Priority inversion avoidance via priority inheritance

- Scheduling with a blend of quantum and priority
  - Pure Round Robin no priorities just use time slices
  - Priority tiers at start of a new quantum, current highest priority runs, else Round Robin for equal priority tasks (priority tiers)
  - Non-preemption with priority at start of new quantum, current highest priority runs, but no preemption till end of quantum even if higher priority task becomes ready during the quantum (via ISR)
  - Pure priority scheduling highest priority always runs, period.

#### **Real-Time OSes**

- **Definition**: An RTOS is an operating system intended to serve real-time applications that process data as it comes in, typically without buffering delays. Processing time requirements (including any OS delay) are measured in tenths of seconds or shorter. (Wikipedia)
- Hard real-time OS: meets deadlines deterministically guaranteed response times – must determine worst case performance
- Soft real-time OS: can usually or generally meet deadlines extreme delays are occasionally possible but are considered acceptable

#### **Real-Time OSes**

• **Jitter**: the variability in time taken to accept and process a given unit of work – inherent in all digital systems. Worst case jitter delays have to meet real time specifications of the application.

#### The OS timer tick:

- The "heartbeat" of the OS
- OS bookkeeping is updated CPU, memory usage per task, etc.
- Update the state of tasks that are waiting for events
- Call scheduler to determine which task should be the "current" task
- Turn control of CPU over to current task

### **Example: timer jitter**



- Tick interrupt frequency, say 1 kHz
- If we make a 3 msec timer using ticks from this clock there will be an error between 0 and 1 msec depending on where in the tick interval we start counting ticks.
- To keep the relative error small, either time larger intervals (say > 1 sec) or use a higher frequency clock.

#### **Real-Time OSes**

### **Interrupt latency**

Latency for a particular interrupt depends on (quoting Simon)

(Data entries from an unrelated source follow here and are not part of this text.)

-- ==== Sys2Proof/Machine/Frames.lean ====
section
/-!
DEFINITION. The meaning of a completed frame, one definition per channel row (spec 43_decode_loop_filter.md R223 to R231
and 42_calibration.md R201 to R206): the parser's rules in parse context, the decode loop's rules in loop context, no
effect where neither consumer is active (R131, R220).
-/

namespace Sys2Proof.Machine

/-! ## The decode loop (R221, R222, R232 to R238) -/

/-- The loop top (R221): ALPHA is latched, and an observed stop request ends the loop and continues the stop
sequence. -/
def loopTop (s : State) : State :=
  if observesStop s then stopCheck { s with alphaL := s.alpha, decActive := false }
  else { s with alphaL := s.alpha }

/-- A sequence break (R222): the expectation is reset and the frame is discarded. -/
def sequenceBreak (s : State) : State := { s with expect := .forceX }

/-- The exact sum of R233 for output axis `i`. -/
def decoupleSum (coef : Six (Six Number)) (raw : Six Number) (i : Axis) : Int :=
  ((coef.get i).get .forceX).toInt * raw.forceX.toInt
    + ((coef.get i).get .forceY).toInt * raw.forceY.toInt
    + ((coef.get i).get .forceZ).toInt * raw.forceZ.toInt
    + ((coef.get i).get .momentX).toInt * raw.momentX.toInt
    + ((coef.get i).get .momentY).toInt * raw.momentY.toInt
    + ((coef.get i).get .momentZ).toInt * raw.momentZ.toInt

/-- Decoupling of output axis `i` (R233). -/
def decoupleAxis (numF : Nat) (coef : Six (Six Number)) (raw : Six Number) (i : Axis) : Number :=
  toNumber (floorShift (decoupleSum coef raw i) (-(numF : Int)))

/-- The filter update of one axis (R234): the smoothing coefficient is a non-negative integer over 2^31. -/
def filterAxis (alphaL : Word32) (old new : Number) : Number :=
  toNumber (old.toInt + floorShift ((alphaL.toNat : Int) * (new.toInt - old.toInt)) (-31))

/-- The published value of one axis (R235). -/
def publishAxis (fil off : Number) : Number := toNumber (fil.toInt - off.toInt)

/-- Decoupling and filter update of the whole revolution (R233, R234). -/
def decoupleAndFilter (s : State) : State :=
  let dec := Six.ofFn (decoupleAxis s.cfg.numF s.coef s.raw)
  { s with
    dec := dec
    fil := Six.ofFn fun a => filterAxis s.alphaL (s.fil.get a) (dec.get a) }

/-- Publish, or service a pending zero-offset request (R235, R236). -/
def publishOrZero (s : State) : State :=
  if s.zeroPending then
    { s with fil := s.dec, off := s.dec, shared := Six.fill 0, zeroPending := false }
  else { s with shared := Six.ofFn fun a => publishAxis (s.fil.get a) (s.off.get a) }

/-- The completion of a revolution (R233 to R238), the raw slots being the new ones. -/
def completeRevolution (s : State) : State :=
  let t := publishOrZero (decoupleAndFilter s)
  { t with counter := t.counter + 1, expect := .forceX }

/-- Storing a decoded axis value (R232). -/
def storeRaw (a : Axis) (payload : Word16) (s : State) : State :=
  { s with raw := s.raw.set a (decodeRaw s.cfg.numF payload) }

/-- Loop context for an axis that is not the last (R222, R232): in sequence the value is stored and `next` is expected,
otherwise the sequence is broken. -/
def loopAxis (a next : Axis) (payload : Word16) (s : State) : State :=
  if s.expect = a then { storeRaw a payload s with expect := next } else sequenceBreak s

/-- Loop context for MOMENT_Z (R222, R229, R232). -/
def loopMomentZ (payload : Word16) (s : State) : State :=
  if s.expect = .momentZ then completeRevolution (storeRaw .momentZ payload s) else sequenceBreak s

/-! ## The parser (R201 to R206) -/

/-- The extraction on the image (R205, R206) and the completion of INITIALIZE (R204). -/
def completeParse (s : State) : State :=
  emitResp .ok []
    { s with
      coef := Six.ofFn fun i => Six.ofFn fun j => extractCoef s.cfg.numF s.img i j
      fs := Six.ofFn fun i => extractFullScale s.img i
      ctl := .ready
      seq := .none }

/-- A calibration byte is accepted: it is the first, or its address follows the previous one modulo 256 (R202). -/
def acceptsByte (address : Byte) (s : State) : Bool :=
  decide (s.calCount = 0) || decide (address = s.calLast + 1)

/-- The stores of an accepted calibration byte (R202). -/
def storeByte (address value : Byte) (s : State) : State :=
  { s with
    img := s.img.write address.toNat value
    calLast := address
    calCount := s.calCount + 1 }

/-- Parse context for a CALIBRATION frame (R202 to R204). -/
def parseByte (address value : Byte) (s : State) : State :=
  if acceptsByte address s then
    let t := storeByte address value s
    if t.calCount = 256 then completeParse t else t
  else s

/-! ## The two contexts (R220) -/

/-- A completed frame goes to the parser if `seq` = PARSE, otherwise to the decode loop if it runs and then to the loop
top (R137, R220, R222); where neither consumer is active nothing happens (R131; log 7). -/
def inContext (parser loop : State → State) (s : State) : State :=
  if s.seq = .parse then parser s
  else if s.decActive then loopTop (loop s)
  else s

/-! ## One meaning per channel row -/

/-- VOLTAGE (R223). -/
def execVoltage (_payload : Word16) (s : State) : Result :=
  .next (inContext id sequenceBreak s)

/-- FORCE_X (R224). -/
def execForceX (payload : Word16) (s : State) : Result :=
  .next (inContext id (loopAxis .forceX .forceY payload) s)

/-- FORCE_Y (R225). -/
def execForceY (payload : Word16) (s : State) : Result :=
  .next (inContext id (loopAxis .forceY .forceZ payload) s)

/-- FORCE_Z (R226). -/
def execForceZ (payload : Word16) (s : State) : Result :=
  .next (inContext id (loopAxis .forceZ .momentX payload) s)

/-- MOMENT_X (R227). -/
def execMomentX (payload : Word16) (s : State) : Result :=
  .next (inContext id (loopAxis .momentX .momentY payload) s)

/-- MOMENT_Y (R228). -/
def execMomentY (payload : Word16) (s : State) : Result :=
  .next (inContext id (loopAxis .momentY .momentZ payload) s)

/-- MOMENT_Z (R229). -/
def execMomentZ (payload : Word16) (s : State) : Result :=
  .next (inContext id (loopMomentZ payload) s)

/-- CALIBRATION (R230). -/
def execCalibration (address value : Byte) (s : State) : Result :=
  .next (inContext (parseByte address value) sequenceBreak s)

/-- RESERVED_8_15 (R231). -/
def execReserved (_channel : BitVec 4) (_payload : Word16) (s : State) : Result :=
  .next (inContext id sequenceBreak s)

end Sys2Proof.Machine
end

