-- ==== Sys2Proof/Machine/Events.lean ====
section
/-!
DEFINITION. What the step does with the event that arrives (spec 00_scope.md R6), and how an instruction's bits are
placed so that the next step runs them.
-/

namespace Sys2Proof.Machine

/-- The instruction bits an event carries; Tick and Reset carry none. -/
def eventPacket : Event → Option Packet
  | .line w => some (.line w)
  | .command w => some (.command w)
  | .tick => none
  | .reset => none

/-- A line sample or a command word runs the instruction it decodes to; bits that decode to none are a command word
whose op names no command, answered ILLEGAL_COMMAND (R106). -/
def runPacket (p : Packet) (s : State) : Result :=
  match decode p with
  | .ok i => exec i s
  | .error _ => .next (illegalCommand s)

/-- One event (R6). -/
def runEvent (e : Event) (s : State) : Result :=
  match e with
  | .line w => runPacket (.line w) s
  | .command w => runPacket (.command w) s
  | .tick => .next (takeTick s)
  | .reset => .next (takeReset s)

/-- The next event is taken from the queue and run. With no event waiting, the block stays as it is, which is an
ordinary wait and no fault (R139, R304; log 4). -/
def runNext (s : State) : Result :=
  match s.input with
  | [] => .next s
  | e :: rest => runEvent e { s with input := rest }

/-! ## Placing an instruction (log 9) -/

/-- The state with a consumer active for a frame of this channel: as it is where one is; else a parse as INITIALIZE
starts it for a CALIBRATION frame, and the decode loop as START_SYNC starts it for any other. -/
def withConsumer (channel : BitVec 4) (s : State) : State :=
  if consumerActive s then s
  else if channel = 7 then startParse s
  else { startProcedure .sync s with ctl := .ready, seq := .none }

/-- A packet placed so that the very next step runs it: a line sample or a command word as the next event, the command
port being idle; a frame as the last bit of a frame that the decoder is about to complete, with a consumer active. -/
def placePacket (p : Packet) (s : State) : State :=
  match p with
  | .line w => { s with input := .line w :: s.input }
  | .command w => { s with seq := .none, input := .command w :: s.input }
  | .frame f =>
    { withConsumer f.channel s with
      phase := .rise
      bit := 0
      acc := setFrameBit f 0 false
      input := .line (BitVec.ofBool true ++ BitVec.ofBool (f.getLsbD 0)) :: s.input }

/-- An opcode-table row's bits placed so that the very next step runs them; bits of no format place nothing. -/
def placeTableWord (nbits w : Nat) (s : State) : State :=
  match packetOf nbits w with
  | .error _ => s
  | .ok p => placePacket p s

end Sys2Proof.Machine
end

- 1. The longest period of time during which that interrupt (or all interrupts) are disabled.
- 2. The time it takes to execute any interrupt routines for interrupts that are of higher priority than the one in question.
- 3. How long it takes the processor to stop what it is doing, do the necessary bookkeeping, and start executing instructions within the interrupt routine.
- 4. How long it takes the interrupt routine to save the context and then do enough work that what it has accomplished counts as a "response"

#### **Summary**

- Multitasking OS concepts
  - The kernel
  - Preemptive and non-preemptive kernels
  - The scheduler, Scheduling algorithms
  - Task states
  - Parameters used in scheduling quantum, priority
  - Priority inversion
- Real time OS concepts
  - Definition
  - Hard/soft real time
  - Jitter
  - OS timer tick
  - Interrupt latency

"Don't just do something – sit there!"

Jean Labrosse

- Break
- Quiz

After the break

- Revisit Assignment 1
- Context switch

## Context switching on Cortex-M4



### Context switching (Assignment 2)

- Let's look at a basic context switch scenario:
  - 2 tasks: taskOne, taskTwo
  - Timer tick interrupt occurs every 200 msec
  - On each tick,
    - Save the context of the current task in its own stack
    - Call a simple scheduler that will select the other task and make it the current task
    - Restore the context of the current task from its stack
    - Resume executing the current task
  - Tasks will run in Thread Mode, use Main SP, privileged level
  - Timer tick interrupt occurs in Handler mode, uses Main SP, privileged level (as do all interrupts)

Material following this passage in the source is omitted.